▶ **INSTRUCTIONS TO FOLLOW**:
If a line in the listing includes the word "decide", copy it out.
※
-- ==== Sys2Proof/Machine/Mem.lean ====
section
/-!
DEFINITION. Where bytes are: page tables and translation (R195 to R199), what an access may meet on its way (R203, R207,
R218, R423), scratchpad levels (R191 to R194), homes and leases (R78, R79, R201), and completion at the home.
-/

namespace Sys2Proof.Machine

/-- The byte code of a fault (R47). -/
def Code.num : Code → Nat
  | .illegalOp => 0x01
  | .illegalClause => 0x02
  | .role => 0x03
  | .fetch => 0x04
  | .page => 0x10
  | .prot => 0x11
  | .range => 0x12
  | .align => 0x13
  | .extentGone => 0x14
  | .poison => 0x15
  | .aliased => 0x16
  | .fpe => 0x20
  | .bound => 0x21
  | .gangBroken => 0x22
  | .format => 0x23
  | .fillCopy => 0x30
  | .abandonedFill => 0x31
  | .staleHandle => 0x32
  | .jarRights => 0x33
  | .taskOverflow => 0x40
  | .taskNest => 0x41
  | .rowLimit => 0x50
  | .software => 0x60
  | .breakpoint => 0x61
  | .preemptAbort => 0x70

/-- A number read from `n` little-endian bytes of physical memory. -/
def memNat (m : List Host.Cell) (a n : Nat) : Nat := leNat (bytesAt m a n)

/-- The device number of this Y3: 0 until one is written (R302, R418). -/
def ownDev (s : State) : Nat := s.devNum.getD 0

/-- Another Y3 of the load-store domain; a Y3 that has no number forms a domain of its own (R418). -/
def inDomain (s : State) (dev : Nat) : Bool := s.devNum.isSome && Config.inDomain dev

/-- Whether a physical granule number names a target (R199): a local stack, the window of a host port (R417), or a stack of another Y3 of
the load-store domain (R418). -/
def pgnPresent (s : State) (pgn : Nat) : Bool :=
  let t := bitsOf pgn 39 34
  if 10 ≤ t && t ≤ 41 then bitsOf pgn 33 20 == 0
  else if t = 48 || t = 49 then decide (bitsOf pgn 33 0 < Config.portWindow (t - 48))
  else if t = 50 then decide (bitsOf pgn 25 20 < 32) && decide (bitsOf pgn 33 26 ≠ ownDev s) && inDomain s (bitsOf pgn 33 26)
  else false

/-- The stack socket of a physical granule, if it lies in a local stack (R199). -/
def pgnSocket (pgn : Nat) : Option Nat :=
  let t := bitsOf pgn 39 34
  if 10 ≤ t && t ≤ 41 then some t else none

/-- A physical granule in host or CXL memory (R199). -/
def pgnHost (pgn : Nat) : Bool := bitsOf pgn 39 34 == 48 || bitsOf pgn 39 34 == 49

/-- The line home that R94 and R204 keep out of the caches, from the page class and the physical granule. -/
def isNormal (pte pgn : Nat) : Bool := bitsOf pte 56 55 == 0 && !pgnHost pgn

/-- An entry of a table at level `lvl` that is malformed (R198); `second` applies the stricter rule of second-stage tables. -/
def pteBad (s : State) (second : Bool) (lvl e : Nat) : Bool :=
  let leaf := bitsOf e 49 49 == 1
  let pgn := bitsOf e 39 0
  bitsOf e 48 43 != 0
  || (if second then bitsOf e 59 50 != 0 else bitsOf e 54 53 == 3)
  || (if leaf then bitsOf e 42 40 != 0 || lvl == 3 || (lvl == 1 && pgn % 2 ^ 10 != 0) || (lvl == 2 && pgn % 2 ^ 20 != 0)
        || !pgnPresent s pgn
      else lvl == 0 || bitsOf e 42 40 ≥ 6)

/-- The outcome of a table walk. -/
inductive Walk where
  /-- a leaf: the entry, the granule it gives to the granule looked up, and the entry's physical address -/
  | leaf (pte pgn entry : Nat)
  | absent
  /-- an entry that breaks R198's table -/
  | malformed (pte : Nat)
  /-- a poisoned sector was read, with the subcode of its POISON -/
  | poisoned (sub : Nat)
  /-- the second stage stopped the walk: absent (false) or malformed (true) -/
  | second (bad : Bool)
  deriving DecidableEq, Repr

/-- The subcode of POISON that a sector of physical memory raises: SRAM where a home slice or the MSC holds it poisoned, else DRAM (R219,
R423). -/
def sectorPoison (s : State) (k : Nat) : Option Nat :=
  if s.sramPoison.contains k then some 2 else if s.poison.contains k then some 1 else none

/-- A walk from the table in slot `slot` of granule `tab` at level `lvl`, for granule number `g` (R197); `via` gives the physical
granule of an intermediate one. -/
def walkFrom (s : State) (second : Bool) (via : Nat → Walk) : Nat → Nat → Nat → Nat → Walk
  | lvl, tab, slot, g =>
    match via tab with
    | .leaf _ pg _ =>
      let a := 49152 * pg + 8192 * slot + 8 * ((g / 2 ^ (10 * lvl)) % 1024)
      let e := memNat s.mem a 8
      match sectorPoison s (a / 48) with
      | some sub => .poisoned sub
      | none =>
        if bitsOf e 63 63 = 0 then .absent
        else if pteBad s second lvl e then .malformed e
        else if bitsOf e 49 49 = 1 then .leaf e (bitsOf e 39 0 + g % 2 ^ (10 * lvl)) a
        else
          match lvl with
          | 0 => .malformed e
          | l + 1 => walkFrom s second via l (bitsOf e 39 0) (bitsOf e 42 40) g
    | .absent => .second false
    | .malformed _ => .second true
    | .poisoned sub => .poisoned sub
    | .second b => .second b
※
▶ **EXERCISE SOLUTION**:
  else if t = 48 || t = 49 then decide (bitsOf pgn 33 0 < Config.portWindow (t - 48))
  else if t = 50 then decide (bitsOf pgn 25 20 < 32) && decide (bitsOf pgn 33 26 ≠ ownDev s) && inDomain s (bitsOf pgn 33 26)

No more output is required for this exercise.